2007-03-21 17:46:20 · 4 answers · asked by revengeance 2 in Science & Mathematics ➔ Mathematics
Two factors of 2y^2 + 2y + 4 are complex.
2y^2 + 2y + 4 =
2(y^2 + y + 2) =
2(y^2 + y + 1/4 + 7/4) =
2(y + 1/2)^2 + 7/4) =
2(y + 1/2 + i2√7)(y + 1/2 - i2√7)
2007-03-21 17:58:02 · answer #1 · answered by Helmut 7 · 0⤊ 0⤋
When factoring polynomials, the first thing you always want to look for is the greatest common factor of all terms.
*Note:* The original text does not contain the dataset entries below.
/-- What a look at a receive pair shows (R135): swing in mV peak to peak, its longest run of symbol times without a level transition, and
for how many ns both have held. -/
structure EnergyLook where
  swing : Nat
  gap : Nat
  ns : Nat
  deriving DecidableEq, Repr
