/-- A job descriptor in force and its huddle (R273-R284): the fields of JOB_J* as they stood at the epoch boundary. -/
structure JobRun where
  valid : Bool := false
  root : Bool := false
  d : Nat := 0
  parent : Nat := 7
  children : Nat := 0
  slots : Nat := 0
  key : Nat := 0
  missLimit : Nat := 0
  sub : Nat := 0
  totAcc : Nat := 0
  totTrays : Nat := 0
  envUp : Nat := 0
  envDown : Nat := 0
  init : Nat := 0
  lead : Nat := 50
  /-- The contribution as each of the last two epochs' latest boundary found it (R275). -/
  latched : List (Nat × Report) := []
  /-- Epochs in a row without a RESULT (R281). -/
  noResult : Nat := 0
  /-- Own contribution of epoch `epoch`; none before the first end or under a new descriptor. -/
  own : Option Report := none
  epoch : Nat := 0
  reports : List Report := []
  /-- The tray has reported or decided, has taken a RESULT, or has given the RESULT up. -/
  sent : Bool := false
  taken : Bool := false
  lost : Bool := false
  /-- The RESULT repeated on the child lanes, and the one not yet in force. -/
  relay : Option Msg := none
  due : Option JobResult := none
  last : Option JobResult := none
  /-- Epochs without a report, trays last reported and detachment, by child lane. -/
  silent : SMap Nat := []
  trays : SMap Nat := []
  detached : Nat := 0
  shareUp : Nat := 0
  shareDown : Nat := 0
  shared : Bool := false
  /-- Originating times of TRIGGERs already passed on. -/
  triggers : List Nat := []
  deriving DecidableEq, Repr

/-- A forwarded pass of lockstep (R290): the follower's tick of arrival, pass, input values and signature. -/
structure LockFrame where
  tick : Nat
  pass : Nat
  vals : List Nat
  sig : Nat
  deriving DecidableEq, Repr

/-- A write of the gated keeper in its queue (R405): to memory or to a register, its address, data and width. -/
structure Queued where
  mem : Bool
  addr : Nat
  width : Nat
  data : Nat
  deriving DecidableEq, Repr

/-- A BUFFER request that a drain ring holds (R457, R462): ring, seq, tag, host address and bytes. -/
structure HostBuf where
  ring : Nat
  seq : Nat
  tag : Nat
  addr : Nat
  len : Nat
  deriving DecidableEq, Repr

/-- A row whose corrected errors are tracked (R498): its address and the tray times of the errors, newest first. -/
structure RowTrack where
  row : Nat
  stamps : List Nat
  deriving DecidableEq, Repr

/-- What the memory controller holds beside its registers (R496-R506). -/
structure MemUnit where
  /-- Addresses of 8-byte words that hold a correctable error. -/
  ce : List Nat := []
  tracks : List RowTrack := []
  /-- Rows whose repair is due, and rows being copied with the tray time the copy began. -/
  due : List Nat := []
  copies : List (Nat × Nat) := []
  /-- The row maps of repairs made in service: row address and spare row, at most 256; in the island. -/
  maps : List (Nat × Nat) := []
  /-- Uncorrectable words found in LPDDR5X: channel and tray time, newest first (R506). -/
  lpUe : List (Nat × Nat) := []
  deriving DecidableEq, Repr

/-- What PMC holds beside its registers (R517-R523): events since they were last added to the counters, by event number times
16 plus instance; Firn records accepted and lost as last counted, by class; and the bytes of the present bandwidth window, by
twice the port, plus 1 for writes. -/
structure PmcUnit where
  evts : SMap Nat := []
  seqSeen : SMap Nat := []
  lostSeen : SMap Nat := []
  bw : SMap Nat := []
  deriving DecidableEq, Repr

/-- An IOBIND item (R243). -/
structure Binding where
  num : Nat
  cls : Nat
  kind : Nat
  idx : Nat
  field : Nat
  cell : Nat
  deriving DecidableEq, Repr

/-- What the fabric holds beside its registers (R217-R239). -/
structure Fab where
  /-- Value of each cell at the end of the previous pass; after a commit, its initial value. -/
  prev : SMap Int := []
  /-- State words of each cell that keeps state, at most four. -/
  words : SMap (List Int) := []
  /-- Early and asynchronous bindings as latched at the boundary, by binding number. -/
  latched : SMap Int := []
  /-- The bindings of the standard group, as latched. -/
  groupIn : List (Binding × Int) := []
  /-- Output bindings' last published values, by binding number. -/
  outs : SMap Int := []
  /-- Inputs and parameters that each cell of R542's kinds was last issued with; empty before the first pass of an image. -/
  issued : SMap (List Int) := []
  /-- Replay: offset of the next record. Lockstep: bytes received, passes to run, and the last signatures by pass. -/
  replayAt : Nat := 0
  lockBytes : List Nat := []
  lockFrames : List LockFrame := []
  lockSigs : List (Nat × Nat) := []
  deriving DecidableEq, Repr

end Sys2Proof.Machine
end

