-- ==== Sys2Proof/Machine/RegsPhase.lean ====
section
/-! DEFINITION. The register fields of the phase tiles and the Swija endpoints (03, 04), one name per field as the register tables of spec/ give them
(address, least significant bit, width, reset value), and per register the access type of every field. -/

namespace Sys2Proof.Machine
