-- ==== Sys2Proof/Machine/RegsPlane.lean ====
section
/-! DEFINITION. The register fields of the management plane, memory, counters and the island (13-19), one name per field as the register tables of spec/ give them
(address, least significant bit, width, reset value), and per register the access type of every field. -/

namespace Sys2Proof.Machine
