-- ==== Sys2Proof/Machine/RegsTray.lean ====
section
/-! DEFINITION. The register fields of rail sequencing, feeds, cooling and custody (09-12), one name per field as the register tables of spec/ give them
(address, least significant bit, width, reset value), and per register the access type of every field. -/

namespace Sys2Proof.Machine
In this case you have 2y^2 + 2y + 4, having terms 2y^2, 2y, and 4.
Since 2y^2 = 2*y^2, 2y = 2*y, and 4 = 2*2, the greatest common factor is 2.
So, 2y^2 + 2y + 4 = 2(y^2 + y + 2)
Now, we need to look at y^2 + y + 2. Since it is a quadratic trinomial with a lead coefficient of 1, it will be factorable if there exist two integers that multiply to 2 and add to 1.
The integers that multiply to 2 are 1 and 2, or -1 and -2, neither pair adding to 1. So, y^2 + y + 2 does not factor any further.
Therefore, 2y^2 +2y + 4 = 2(y^2 + y + 2) is the complete factorization. This is of course assuming you only want integer coefficients.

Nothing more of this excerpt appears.